[Opening DATA FOR PROCESSING section]
-- ==== Sys2Proof/Machine/Arbiter.lean ====
section
/-! DEFINITION. The demand arbiter (01_demand_sources_and_braking_authority.md): its demand table, authority stack, cab gate and effective demand record, and what each of its events does to them. -/

namespace Sys2Proof.Machine

/-- An entry's standing in the arbitration (R1). -/
inductive Standing where
  | idle | pending | governing | held
  deriving DecidableEq, Repr

/-- One entry of the demand table (R1); the raiser sets of S6 and S8 stand in `Arbiter`. -/
structure Entry where
  state : Standing
  posted : Nat
  inForce : Nat
  stamp : Nat
  deriving DecidableEq, Repr

/-- An entry as every reset leaves it (R1). -/
def Entry.cleared : Entry := ⟨.idle, 0, 0, 0⟩

/-- The raiser set of S8 (R17). -/
structure EmergencyRaisers where
  cab : Bool
  supervision : Bool
  line : Bool
  pipe : Bool
  deriving DecidableEq, Repr

/-- The raiser set of S6 (R23). -/
structure LossRaisers where
  cabLost : Bool
  supervisionLost : Bool
  deriving DecidableEq, Repr

/-- Some raiser is in S8's set. -/
def EmergencyRaisers.any (r : EmergencyRaisers) : Bool := r.cab || r.supervision || r.line || r.pipe

/-- Some raiser is in S6's set. -/
def LossRaisers.any (r : LossRaisers) : Bool := r.cabLost || r.supervisionLost

/-- Whether a raiser is in S8's set. -/
def EmergencyRaisers.has (r : EmergencyRaisers) : EmergencyRaiser → Bool
  | .cab => r.cab | .supervision => r.supervision | .line => r.line | .pipe => r.pipe

/-- S8's set with a raiser added. -/
def EmergencyRaisers.add (r : EmergencyRaisers) : EmergencyRaiser → EmergencyRaisers
  | .cab => { r with cab := true }
  | .supervision => { r with supervision := true }
  | .line => { r with line := true }
  | .pipe => { r with pipe := true }

/-- S8's set with a raiser removed. -/
def EmergencyRaisers.remove (r : EmergencyRaisers) : EmergencyRaiser → EmergencyRaisers
  | .cab => { r with cab := false }
  | .supervision => { r with supervision := false }
  | .line => { r with line := false }
  | .pipe => { r with pipe := false }

/-- The raiser that brought S8 out of IDLE, when its set holds one raiser (R17). -/
def EmergencyRaisers.first (r : EmergencyRaisers) : EmergencyRaiser :=
  if r.cab then .cab else if r.supervision then .supervision else if r.line then .line else .pipe

/-- The raiser that brought S6 out of IDLE, when its set holds one raiser (R25). -/
def LossRaisers.first (r : LossRaisers) : LossRaiser :=
  if r.cabLost then .cabLost else .supervisionLost

/-- The rate profile of the effective demand record (R27). -/
inductive RateProfile where
  | service | emergency
  deriving DecidableEq, Repr

/-- The effective demand record (R27). -/
structure DemandRecord where
  authority : Nat
  governor : Option Source
  blended : Nat
  airFloor : Nat
  electricOnly : Nat
  emergencyEffort : Nat
  bail : Bool
  electricPermitted : Bool
  emergency : Bool
  profile : RateProfile
  direction : Direction
  deriving DecidableEq, Repr

/-- The arbiter's state (sections 1.1 to 1.9). `penaltyRaised` and `restraintRaised` hold R2's conditions "raised and not yet released" of S5 and S7. The fields after `direction` are the arbiter's own copies (R29). -/
structure Arbiter where
  entries : PerSource Entry
  lossRaisers : LossRaisers
  emergencyRaisers : EmergencyRaisers
  penaltyRaised : Bool
  restraintRaised : Bool
  governor : Option Source
  stack : List Source
  gateOpen : Bool
  bail : Bool
  direction : Direction
  standstill : Bool
  pipePresent : Bool
  lineAsserted : Bool
  healthyA : Bool
  healthyB : Bool
  healthyPipe : Bool
  cabFresh : Bool
  supervisionFresh : Bool
  configValid : Bool
  record : DemandRecord
  deriving DecidableEq, Repr

/-- A source's rank of authority (section 1.1). -/
def sourceLevel : Source → Nat
  | .s0 => 1 | .s1 => 2 | .s2 => 2 | .s3 => 3 | .s4 => 4 | .s5 => 5 | .s6 => 5 | .s7 => 6 | .s8 => 7

/-- Which field of the record a source's effort feeds (section 1.1). -/
inductive Mode where
  | electricOnly | airOnly | blended | emergency
  deriving DecidableEq, Repr

/-- A source's mode (section 1.1). -/
def sourceMode : Source → Mode
  | .s0 => .electricOnly
  | .s1 | .s2 | .s7 => .airOnly
  | .s3 | .s4 | .s5 | .s6 => .blended
  | .s8 => .emergency

/-- The standing of a source's entry. -/
def Arbiter.standing (a : Arbiter) (s : Source) : Standing := (a.entries.get s).state

/-- The entry is PENDING, GOVERNING or HELD (R1). -/
def Arbiter.nonIdle (a : Arbiter) (s : Source) : Bool := a.standing s ≠ .idle

/-- The in-force effort of a source. -/
def Arbiter.inForce (a : Arbiter) (s : Source) : Nat := (a.entries.get s).inForce

/-- The standing authority: the governor's level, or 0 (R3). -/
def Arbiter.authority (a : Arbiter) : Nat :=
  match a.governor with
  | none => 0
  | some g => sourceLevel g

/-- The entry with one source's standing replaced. -/
def Arbiter.withStanding (a : Arbiter) (s : Source) (st : Standing) : Arbiter :=
  { a with entries := a.entries.set s { a.entries.get s with state := st } }

/-- The entry with one source's two efforts replaced. -/
def Arbiter.withEfforts (a : Arbiter) (s : Source) (posted inForce : Nat) : Arbiter :=
  { a with entries := a.entries.set s { a.entries.get s with posted := posted, inForce := inForce } }

/-- The condition under which a source's entry is non-idle (R2). -/
def Arbiter.wants (a : Arbiter) : Source → Bool
  | .s5 => a.penaltyRaised
  | .s6 => a.lossRaisers.any
  | .s7 => a.restraintRaised
  | .s8 => a.emergencyRaisers.any
  | s => 0 < a.inForce s

/-- The PENDING entry of highest level and, among equals, of lowest source number (R6). -/
def Arbiter.candidate (a : Arbiter) : Option Source :=
  Source.all.foldl (fun best s =>
    if a.standing s = .pending then
      match best with
      | none => some s
      | some b => if sourceLevel b < sourceLevel s then some s else some b
    else best) none

/-- The level of the top of the authority stack, 0 when it is empty (R6). -/
def Arbiter.topLevel (a : Arbiter) : Nat :=
  match a.stack.getLast? with
  | none => 0
  | some t => sourceLevel t

/-- Authority is re-evaluated after the governor has gone IDLE (R6). -/
def Arbiter.reevaluate (a : Arbiter) : Arbiter :=
  let popped := match a.stack.getLast? with
    | none => { a with governor := none }
    | some t => { a.withStanding t .governing with governor := some t, stack := a.stack.dropLast }
  match a.candidate with
  | none => popped
  | some c =>
    if a.topLevel < sourceLevel c then { a.withStanding c .governing with governor := some c } else popped

/-- The entry of a source that goes IDLE: its efforts become 0, but for the posted effort of S0, S1 and S3 (R1). -/
def Entry.gone (s : Source) (e : Entry) : Entry :=
  { e with
    state := .idle
    inForce := 0
    posted := match s with
      | .s0 | .s1 | .s3 => e.posted
      | _ => 0 }

/-- A source's entry goes IDLE, through R6 or R7 according to its standing. -/
def Arbiter.goIdle (a : Arbiter) (s : Source) : Arbiter :=
  let gone := { a with entries := a.entries.set s (Entry.gone s (a.entries.get s)) }
  match a.standing s with
  | .governing => gone.reevaluate
  | .held => { gone with stack := a.stack.erase s }
  | .pending | .idle => gone

/-- A source's entry leaves IDLE (R4); its stamp is written (R1). -/
def Arbiter.leaveIdle (now : Nat) (a : Arbiter) (s : Source) : Arbiter :=
  let stamped := { a with entries := a.entries.set s { a.entries.get s with stamp := now } }
  if a.authority < sourceLevel s then
    match a.governor with
    | none => { stamped.withStanding s .governing with governor := some s }
    | some g =>
      { (stamped.withStanding g .held).withStanding s .governing with governor := some s, stack := a.stack ++ [g] }
  else stamped.withStanding s .pending

/-- Step 2 of R8: the entries that must go IDLE, in ascending source number. -/
def Arbiter.goIdles (a : Arbiter) : Arbiter :=
  Source.all.foldl (fun b s => if b.nonIdle s && !b.wants s then b.goIdle s else b) a

/-- Step 3 of R8: the entries that must leave IDLE, in ascending level and source number. -/
def Arbiter.leaveIdles (now : Nat) (a : Arbiter) : Arbiter :=
  Source.all.foldl (fun b s => if !b.nonIdle s && b.wants s then b.leaveIdle now s else b) a

/-- The in-force efforts of S6, S7 and S8: the live parameter while non-idle (R2). -/
def Arbiter.refreshEfforts (cfg : ConfigSet) (a : Arbiter) : Arbiter :=
  let put := fun (b : Arbiter) (s : Source) (v : Nat) => b.withEfforts s 0 (if b.nonIdle s then v else 0)
  put (put (put a .s6 cfg.penaltyEffort) .s7 cfg.restraintEffort) .s8 cfg.emergencyEffort

/-- The largest in-force effort among the non-idle entries of a mode, or 0 (R27, R28). -/
def Arbiter.largest (a : Arbiter) (m : Mode) : Nat :=
  Source.all.foldl (fun best s =>
    if a.nonIdle s && sourceMode s = m then max best (a.inForce s) else best) 0

/-- Bail-off is eligible (R12). -/
def Arbiter.bailEligible (a : Arbiter) : Bool := a.bail && a.gateOpen && a.authority ≤ 3
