-- ==== Sys2Proof/Machine/Ports.lean ====
section
/-! DEFINITION. The link ports (08_link_ports_and_frame_layouts.md): receive assemblies, transmit queues, the effort order position, link states, and the judgement of a received frame. -/

namespace Sys2Proof.Machine

/-- A frame the part sends: its kind and payload; start mark, length and CRC follow from them (R159). -/
structure Frame where
  kind : Byte
  payload : List Byte
  deriving DecidableEq, Repr

/-- The characters of a frame on the line (R159). -/
def Frame.wire (f : Frame) : List Byte := wireBytes f.kind f.payload

/-- A reply (R162): the kind answered, the result, and data where the result is OK. -/
def replyFrame (kind : Byte) (r : Result) (data : List Byte) : Frame := ⟨kindReply, kind :: r.code :: data⟩

/-- The byte of an order's reason (section 8.9). -/
def OrderReason.code : OrderReason → Nat
  | .period => 0 | .clip => 1 | .emergency => 2 | .withdraw => 3

/-- The frame of an effort order (section 8.9). -/
def EffortOrder.frame (o : EffortOrder) : Frame :=
  ⟨kindEffortOrder, o.commands.toList.flatMap two ++ [byteOf o.reason.code]⟩

/-- One port (R160, R163): its receive assembly, the frame in transmission, and the replies that wait, oldest first. -/
structure Port where
  assembly : Assembly
  sending : Option Frame
  replies : List Frame
  deriving DecidableEq, Repr

/-- A port at a reset (R176). -/
def Port.afterReset : Port := ⟨.hunt, none, []⟩

/-- The state of a master port's link (R170). -/
inductive LinkState where
  | awaiting | fresh | lost
  deriving DecidableEq, Repr

/-- A master port's link: its state and the refresh time its freshness timer runs from (R170). -/
structure Link where
  state : LinkState
  refreshed : Nat
  deriving DecidableEq, Repr

/-- A link at a reset (R176). -/
def Link.afterReset : Link := ⟨.awaiting, 0⟩

/-- The four ports (R160 to R176). `outstanding` is the outstanding-request flag with the kind a deferred reply is owed to (R167). -/
structure Ports where
  port : PerPort Port
  link : PerMaster Link
  order : Option EffortOrder
  capability : Capability
  outstanding : Option Byte
  deriving DecidableEq, Repr

/-- The ports at a reset (R176). -/
def Ports.afterReset : Ports where
  port := ⟨.afterReset, .afterReset, .afterReset, .afterReset⟩
  link := ⟨.afterReset, .afterReset, .afterReset⟩
  order := none
  capability := .cleared
  outstanding := none

/-- One port's record replaced. -/
def Ports.withPort (ps : Ports) (p : PortId) (x : Port) : Ports := { ps with port := ps.port.set p x }

/-- A port that transmits nothing begins the waiting effort order, if it has one, and otherwise its oldest waiting reply (R163). -/
def Ports.start (ps : Ports) (p : PortId) : Ports :=
  let port := ps.port.get p
  match port.sending with
  | some _ => ps
  | none =>
    match (if p = .traction then ps.order else none) with
    | some o => { ps.withPort p { port with sending := some o.frame } with order := none }
    | none =>
      match port.replies with
      | [] => ps
      | f :: fs => ps.withPort p { port with sending := some f, replies := fs }

/-- A reply placed in a port's transmit queue (R162, R163). -/
def Ports.place (ps : Ports) (p : PortId) (f : Frame) : Ports :=
  let port := ps.port.get p
  (ps.withPort p { port with replies := port.replies ++ [f] }).start p

/-- An effort order handed to the traction port: it takes the position, and an older one that waits there is not transmitted (R163). -/
def Ports.handOrder (ps : Ports) (o : EffortOrder) : Ports := { ps with order := some o }.start .traction

/-- The frame in transmission has ended, and the next begins (R163). -/
def Ports.endTransmission (ps : Ports) (p : PortId) : Ports :=
  match (ps.port.get p).sending with
  | none => ps
  | some _ => (ps.withPort p { ps.port.get p with sending := none }).start p

/-- The replies a port has waiting, with the place kept for a deferred reply (R161, R167). -/
def Ports.waiting (ps : Ports) (p : PortId) : Nat :=
  (ps.port.get p).replies.length + (if p = .service ∧ ps.outstanding.isSome then 1 else 0)

/-- The transmit queue has room for a reply (R161). -/
def Ports.room (ps : Ports) (p : PortId) : Bool := ps.waiting p < 4

/-- What becomes of a received frame (R161). -/
inductive Verdict where
  | discard
  | answer (r : Result)
  | take
  deriving DecidableEq, Repr

/-- Steps 2 to 7 of R161, with the check for room that comes before step 3. -/
def Ports.judge (ps : Ports) (p : PortId) (kind : Byte) (length : Nat) : Verdict :=
  if isReportCode kind then
    if accepts p kind && reportLength kind = some length then .take else .discard
  else if !ps.room p then .discard
  else
    match requestLength kind with
    | none => .answer .unknownKind
    | some n =>
      if !accepts p kind then .answer .wrongPort
      else if length ≠ n then .answer .badLength
      else if p = .service ∧ ps.outstanding.isSome then .answer .busy
      else .take

/-- A master port refreshes its link (R170). -/
def Ports.refresh (ps : Ports) (m : Master) (now : Nat) : Ports := { ps with link := ps.link.set m ⟨.fresh, now⟩ }

/-- A link becomes LOST; its refresh time stays (R170). -/
def Ports.lose (ps : Ports) (m : Master) : Ports :=
  { ps with link := ps.link.set m { ps.link.get m with state := .lost } }

/-- The live timeout of a master port (R170). -/
def timeoutOf (cfg : ConfigSet) : Master → Nat
  | .cab => cfg.cabTimeout | .traction => cfg.tractionTimeout | .supervision => cfg.supervisionTimeout

/-- A FRESH link whose freshness timer has expired (R170). -/
def Ports.expired (ps : Ports) (cfg : ConfigSet) (now : Nat) (m : Master) : Bool :=
  (ps.link.get m).state = .fresh && ((ps.link.get m).refreshed + timeoutOf cfg m ≤ now)

/-- The OK reply to a RESTART request (R188). -/
def restartReply : Frame := replyFrame kindRestart .ok []

/-- An OK reply to a RESTART request has not yet been transmitted whole (R189). -/
def Ports.restartOwed (ps : Ports) : Bool :=
  ps.port.service.sending = some restartReply || ps.port.service.replies.contains restartReply

end Sys2Proof.Machine
end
[Closing DATA FOR PROCESSING section]
=== THE PROBLEM ===
From the line holding "s with state" to the line holding "empty (R6). -/", inclusive, restate each line above exactly as written.

=== ANSWER BOX ===
  { a with entries := a.entries.set s { a.entries.get s with state := st } }

/-- The entry with one source's two efforts replaced. -/
def Arbiter.withEfforts (a : Arbiter) (s : Source) (posted inForce : Nat) : Arbiter :=
  { a with entries := a.entries.set s { a.entries.get s with posted := posted, inForce := inForce } }

/-- The condition under which a source's entry is non-idle (R2). -/
def Arbiter.wants (a : Arbiter) : Source → Bool
  | .s5 => a.penaltyRaised
  | .s6 => a.lossRaisers.any
  | .s7 => a.restraintRaised
  | .s8 => a.emergencyRaisers.any
  | s => 0 < a.inForce s

/-- The PENDING entry of highest level and, among equals, of lowest source number (R6). -/
def Arbiter.candidate (a : Arbiter) : Option Source :=
  Source.all.foldl (fun best s =>
    if a.standing s = .pending then
      match best with
      | none => some s
      | some b => if sourceLevel b < sourceLevel s then some s else some b
    else best) none

/-- The level of the top of the authority stack, 0 when it is empty (R6). -/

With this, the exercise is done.